Embriyonik kök hücreler (ES), erken evredeki embriyodan türevlenen, pluripotensi özelliği (vücuttaki herhangi bir hücre tipine farklılaşma özelliği) gösteren bir hücre hattıdır ve pluripotensi özelliğini kazanmaları için ek bir müdahale gerekmez. Homojen bir kök hücre popülasyonu olarak laboratuvar ortamında çoğaltılabilirler ve çoğalmaları ile ilgili herhangi bir limit yoktur. Diğer hücre hatlarının aksine, stabil bir kromozom yapsına sahiptir ve yaşlanma belirtileri göstermez. Çoğalmalarının ilerleyen evrelerinde de özelliklerini kaybetmez ve embriyoyu oluşturmak için embriyogenez aşamasına katılabilirler.

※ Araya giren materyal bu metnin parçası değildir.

/-- Settles O20: the rows in R170's order, the bounds of the P9 product and of the sum rounded outward. -/
theorem intermediateBounds : Obligations.IntermediateBounds := by
  intro c hc
  refine ⟨fun raw h0 h1 => ?temperature, fun tf hlo hhi => ⟨fun raw h0 h1 => ?pressure, fun raw h0 h1 => ?humidity⟩⟩
  case temperature =>
    have hraw := And.intro h0 h1
    exact ⟨tempVar1_product_range hc hraw, tempVar2_square_range hc hraw, tempVar2_product_range hc hraw,
      tFine_range hc hraw, tempOfTfine_range hc hraw⟩
  case pressure =>
    have hraw := And.intro h0 h1
    have htf := And.intro hlo hhi
    refine ⟨pressOffset_range htf hc, pressDivisor_product_range htf hc, pressDivisor_range htf hc,
      pressNumerator_range htf hc hraw, fun hd => ?_, compP_range htf hc hraw⟩
    have hp := pressQuotient_range htf hc hraw hd
    have hprod := pressCorrect_product_range hc hp
    have hsum := pressCorrect_sum_range hc hp
    exact ⟨hp, by omega, by omega⟩
  case humidity =>
    have hraw := And.intro h0 h1
    have htf := And.intro hlo hhi
    have hv := humProduct_range htf hc hraw
    have hA := humA_range htf hc hraw
    have hB := humB_range htf hc
    obtain ⟨-, -, -, -, -, -, -, -, -, -, -, -, hh1, -⟩ := hc
    exact ⟨hA, hB, hv, humTerm_range hv hh1, humUnclamped_range hv hh1, compH_range raw c tf⟩

end Sys2Proof.Machine
end

section
/-! The family of 60_exceptions.md: a frame that any check of R182 stops, whatever the code. -/

namespace Sys2Proof.Machine

/-- Settles O38: the code that the first check decides is the one `step_failsWith_firstCheck` frames, and every check's
failure runs through the one operation `fail`. -/
theorem failureChangesNothingElse : Obligations.FailureChangesNothingElse := fun _ _ _ hp hfail =>
  step_failsWith_firstCheck hp rfl hfail

end Sys2Proof.Machine
end

section
/-! What only a reset takes away (70_reset_and_hazards.md R222): every command keeps it, every step other than the reset
does, and so does every run with no reset pending. -/

namespace Sys2Proof.Machine

/-- `t` has everything that only a reset takes away from `s`: a loaded CAL with its CAL_VALID, TV and ERR_SEEN. -/
structure KeepsUntilReset (s t : State) : Prop where
  loaded : s.flag .calValid = 1 → t.cal = s.cal ∧ t.flag .calValid = 1
  tv : s.flag .tv = 1 → t.flag .tv = 1
  errSeen : s.flag .errSeen = 1 → t.flag .errSeen = 1

namespace KeepsUntilReset

/-- It speaks of CAL and STATUS only. -/
theorem of_same {s t : State} (hcal : t.cal = s.cal) (hstatus : t.status = s.status) : KeepsUntilReset s t := by
  have hflag (f : StatusField) : t.flag f = s.flag f := congrArg (readField · f) hstatus
  exact ⟨fun h => ⟨hcal, (hflag _).trans h⟩, (hflag _).trans, (hflag _).trans⟩

theorem refl (s : State) : KeepsUntilReset s s := of_same rfl rfl

theorem trans {s t u : State} (hst : KeepsUntilReset s t) (htu : KeepsUntilReset t u) : KeepsUntilReset s u where
  loaded h := by
    obtain ⟨hcal, hvalid⟩ := hst.loaded h
    obtain ⟨hcal', hvalid'⟩ := htu.loaded hvalid
    exact ⟨hcal'.trans hcal, hvalid'⟩
  tv h := htu.tv (hst.tv h)
  errSeen h := htu.errSeen (hst.errSeen h)

end KeepsUntilReset

/-! ## The commands -/

section
variable {s t : State}

/-- A failure sets ERR_SEEN and leaves CAL and the valid bits (R185). -/
theorem fail_keepsUntilReset (s : State) (e : ResultCode) : KeepsUntilReset s (s.fail e) where
  loaded h := by simp [h]
  tv h := by simp [h]
  errSeen _ := s.fail_flag_errSeen e

/-- LOADCAL does replace CAL, but it succeeds only while none is loaded (R100). -/
theorem afterLoadcal_keepsUntilReset (hcal : s.flag .calValid = 0) (pl : Payload) :
    KeepsUntilReset s (afterLoadcal pl s) where
  loaded h := by omega
  tv h := by simp [h]
  errSeen h := by simp [h]
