/-! ## Address windows (R216) -/

def hbmWin : Nat := 0x100000000000
def hbmGroup : Nat := 0x180000000
def ddrWin : Nat := 0x200000000000
def poolWin : Nat := 0x400000000000
def tileWin : Nat := 0x400040000000
def l2Win : Nat := 0x400080000000
def shadowWin : Nat := 0x4000C0000000
def hostWin : Nat := 0x8000000000000
def poolBase (c : Nat) : Nat := poolWin + 0x40000 * c

def isPool (a : Nat) : Bool := decide (poolWin ≤ a) && decide (a < 0x400020000000)
def isTile (a : Nat) : Bool := decide (tileWin ≤ a) && decide (a < 0x400051000000)
def isSram (a : Nat) : Bool := isPool a || isTile a
def isHost (a : Nat) : Bool := decide (hostWin ≤ a) && decide (a < 0x10000000000000)

/-! ## DDR-5 (R10, R11, R217) -/

/-- Channels that stay online: the populated ones whose DIMM is as that of the lowest (R11). -/
def ddrOnline : List Nat :=
  (List.range 8).filter (fun n => (Config.dimm n).isSome &&
    Config.dimm n == ((List.range 8).findSome? Config.dimm))

/-- GiB of a DIMM: 64, 128 or 256 (R10). -/
def dimmGiB (d : Fin 3 × Nat) : Nat := 64 * 2 ^ d.1.val

/-- GiB of the tier: what the online channels hold (R11). -/
def ddrGiB : Nat :=
  ddrOnline.length * (match Config.dimm (ddrOnline.getD 0 0) with | some d => dimmGiB d | none => 0)

/-- The channel of tier address `t` (R217). -/
def ddrChannel (t : Nat) : Nat := ddrOnline.getD (t / 512 % ddrOnline.length) 0

/-- The die a channel is attached to: channels 0 to 3 to die 0 (R10, log 51). -/
def channelDie (n : Nat) : Nat := n / 4

/-- Device memory that the package has (R216): HBM4, and DDR-5 to the end of the tier. -/
def isHbm (a : Nat) : Bool := decide (hbmWin ≤ a) && decide (a < hbmWin + 96 * hbmGroup)
def isDdr (a : Nat) : Bool := decide (ddrWin ≤ a) && decide (a < ddrWin + ddrGiB * 0x40000000)

/-- The memory die of a home address: that of its HBM4 stack or DDR-5 channel (R225); 0 for others. -/
def memDie (a : Nat) : Nat :=
  if hbmWin ≤ a ∧ a < ddrWin then (if (a - hbmWin) / hbmGroup / 8 < 6 then 0 else 1)
  else if ddrWin ≤ a ∧ a < poolWin then channelDie (ddrChannel (a - ddrWin))
  else 0

/-! ## Full bits (R334) -/

/-- The full bit of the 8-byte word at home address `a`: SRAM words start empty (R80), other words
hold a free value until they are set or zeroed. -/
def State.fullAt (s : State) (a : Nat) : Bool :=
  match s.full.look .unset (a / 8) with
  | .full => true
  | .empty => false
  | .unset =>
    if isSram a || s.zeroed.any (fun z => decide (z.1 ≤ a / 8) && decide (a / 8 < z.2.1) &&
        (decide (a < ddrWin) || z.2.2.contains (memDie a)))
    then false else Config.fullAtReset (a / 8)

def State.setFull (s : State) (a : Nat) (f : Bool) : State :=
  { s with full := s.full.put .unset (a / 8) (if f then .full else .empty) }

/-- Zeroing leaves every word of the range empty (R334, R101, R23). -/
def State.zeroRange (s : State) (lo hi : Nat) : State :=
  { s with mem := Memory.zero s.mem lo hi
           poison := s.poison.filter (fun p => decide (p < lo) || decide (hi ≤ p))
           full := s.full.filter (fun e => decide (e.1 * 8 + 8 ≤ lo) || decide (hi ≤ e.1 * 8))
           zeroed := if isSram lo then s.zeroed else
             (lo / 8, hi / 8, [0, 1]) :: s.zeroed.filter (fun z =>
               !(decide (lo / 8 ≤ z.1) && decide (z.2.1 ≤ hi / 8))) }

/-! ## Copies (R222 to R225, log 7) -/

def dieLevel (d : Nat) : Nat := 256 + d
/-- The word as memory holds it while a cache holds a newer one (R60). -/
def hostLevel : Nat := 258

def State.copyAt (s : State) (lvl w : Nat) : Option Copy :=
  s.copies.find? (fun c => c.level == lvl && c.addr == w)

def State.dropCopy (s : State) (lvl w : Nat) : State :=
  { s with copies := s.copies.filter (fun c => !(c.level == lvl && c.addr == w)) }

/-- The value of the word at `w` that die `d`'s home serves; the present one for another `d`. -/
def State.dieWord (s : State) (d w : Nat) : W64 :=
  match s.copyAt (dieLevel d) w with
  | some c => c.val
  | none => BitVec.ofNat 64 (s.readHome w 8)

/-- The value of the word that a plain load of cluster `m` reads. -/
def State.l1Word (s : State) (m w : Nat) : W64 :=
  match s.copyAt m w with
  | some c => c.val
  | none => s.dieWord (clusterDie m) w

/-- The 8-byte words that `n` bytes at `a` touch. -/
def wordsOf (a n : Nat) : List Nat :=
  (List.range ((a % 8 + n + 7) / 8)).map (fun i => 8 * (a / 8 + i))

/-! ### The L2 slices (R98, R99, R224, R225) -/

/-- Bytes of a grain unit: 32, 128 or 512; a host-coherent page's of 32 counts as 128 (R60). -/
def grainBytes (grain : Nat) (hc : Bool) : Nat :=
  match grain with | 0 => if hc then 128 else 32 | 1 => 128 | _ => 512

/-- Sectors of its block that the grain unit at home address `a` takes. -/
def unitSectors (grain : Nat) (hc : Bool) (a : Nat) : BitVec 16 :=
  let g := grainBytes grain hc
  BitVec.ofNat 16 ((2 ^ (g / 32) - 1) * 2 ^ (a % 512 / g * (g / 32)))

/-- The clusters whose slices a partition's hash covers: those it owns, from REHASH on those of the
resize, unless it leaves none (R98). -/
def State.hashOver (s : State) (q : Nat) : List Nat :=
  let own := (s.cluOwn.filter (fun e => e.2.heldBy q)).map (·.1)
  match s.resize with
  | some z => if z.prt = q ∧ 5 ≤ z.step ∧ z.clu ≠ 0 then (List.range 256).filter (fun m => z.clu.getLsbD m) else own
  | none => own

/-- The slice for a block on die `d`: of the partition's slices there, or of all of them where it has
none there (R224). -/
def State.sliceOf (s : State) (q d blk : Nat) : Nat :=
  let all := s.hashOver q
  let here := all.filter (fun m => clusterDie m == d)
  let set := if here.isEmpty then all else here
  set.getD (Config.l2Hash set.length blk % set.length) 0

/-- A matrix tile of the die has pinned the block (R208). -/
def State.pinned (s : State) (d blk : Nat) : Bool :=
  s.clusters.any (fun e => clusterDie e.1 == d && e.2.pins.contains blk)

/-- The block leaves its slice: what it alone held is written back; a word registered in an L1 is not
(R223). -/
def State.evictBlock (s : State) (x : Block) : State :=
  { s with
    l2 := s.l2.filter (fun y => decide (y ≠ x))
    copies := s.copies.filter (fun c =>
      !(c.addr / 512 == x.blk && (c.level == dieLevel x.die ||
        (c.level == hostLevel && !s.copies.any (fun y => y.addr == c.addr && y.reg))))) }

/-- Makes room in the block's set of a slice (256 sets of 16 ways): an unpinned block, by a free
choice, is evicted (R224, log 7). -/
def State.makeRoom (s : State) (slice blk : Nat) : State :=
  let set := s.l2.filter (fun y => y.slice == slice && y.blk % 256 == blk % 256 && y.blk != blk)
  let old := set.filter (fun y => !s.pinned y.die y.blk)
  match old with
  | [] => s
  | x :: _ =>
    if set.length < 16 then s
    else
      let (ch, s) := s.choice
      s.evictBlock (old.getD (ch % old.length) x)

/-- The block at die `d`'s home, found first in its slice by the present hash, then in its old slice,
from where it moves unless it is pinned (R98, R99); LINES counts the moves (R110). -/
def State.findBlock (s : State) (d blk : Nat) : State :=
  match s.l2.find? (fun y => y.die == d && y.blk == blk) with
  | none => s
  | some x =>
    let sl := s.sliceOf x.prt d blk
    if x.slice = sl ∨ s.pinned d blk then s
    else
      let s := s.makeRoom sl blk
      { s with
        l2 := s.l2.map (fun y => if y = x then { x with slice := sl } else y)
        l2used := if s.l2used.contains sl then s.l2used else s.l2used ++ [sl]
        resize := s.resize.map (fun z => if z.prt = x.prt then { z with moved := z.moved + 1 } else z) }

/-- Die `d`'s home takes the grain unit at home address `a`, SHARED or EXCLUSIVE; the other die's home
keeps it SHARED or loses it (R225). -/
def State.takeUnit (s : State) (d q grain : Nat) (hc ex : Bool) (a : Nat) : State :=
  let blk := a / 512
  let u := unitSectors grain hc a
  let s := s.findBlock d blk
  let s :=
    if s.l2.any (fun y => y.die == d && y.blk == blk) then s
    else
      let sl := s.sliceOf q d blk
      let s := s.makeRoom sl blk
      { s with l2 := s.l2 ++ [⟨d, blk, sl, q, grain, hc, 0, 0⟩]
               l2used := if s.l2used.contains sl then s.l2used else s.l2used ++ [sl] }
  { s with
    l2 := s.l2.map (fun y =>
      if y.blk ≠ blk then y
      else if y.die = d then { y with valid := y.valid ||| u, excl := if ex then y.excl ||| u else y.excl }
      else { y with valid := if ex then y.valid &&& ~~~u else y.valid, excl := y.excl &&& ~~~u })
    copies := if ex then
        s.copies.filter (fun c => !(decide (256 ≤ c.level) && c.level != hostLevel &&
          c.level != dieLevel d && c.addr / 512 == blk && u.getLsbD (c.addr % 512 / 32)))
      else s.copies
    hif := if ex && hc then
        let g := grainBytes grain hc
        { s.hif with lines := s.hif.lines.filter (fun l => l * 64 / g != a / g) }
      else s.hif }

ES hücrelerinin laboratuvar ortamında çoğaltılabilmesi; hücreler üzerinde gen düzenlemesi analizleri, hücre yenilenmesi ve farklılaşması mekanizmalarının anlaşılmasına olanak verir. İç ve dış faktörlerin kombinasyonu ile ES hücreleri çoğalır ve farklılaşır. Bu faktörlerin anlaşılması, embriyonik kök hücrelerin laboratuvar ortamında farklılaşmasının kontrolünü sağlayacaktır. Farklılaşma etkili bir şekilde kontrol edilebilirse, hücreler üzerinde farmakolojik testler yapılabilir ve hücreler hastalara nakledilebilir. Böylece tüm türlerden ES izolasyonu ve çoğaltılması, bir araştırma aracı ve sonrasında hücresel terapi aracı olmuştur.
Teratokarsinomalar ve Embriyonik Kök Hücrelerin Keşfi
Embriyonik kök hücreler, sonsuz bir hücre kaynağıdır. Teratokarsinomalar ise, saç ve diş gibi tamamen farklılaşmış yapıları, çok sayıda doku tipini içeren değişik özellikte tümörlerdir. Bu tömör türünün bu özellikleri; normal gelişimin bir taklitidir. Teratokarsinomalar üzerine sistematik çalışmalar, 1950’li yıllarda mümkün hale geldi. Leroy ve Stevens adlı bilim insanları, erkek farelerin 129 türünde testislerde kendiliğinden teratokarsinomanın oluştuğunu gözlemlediler.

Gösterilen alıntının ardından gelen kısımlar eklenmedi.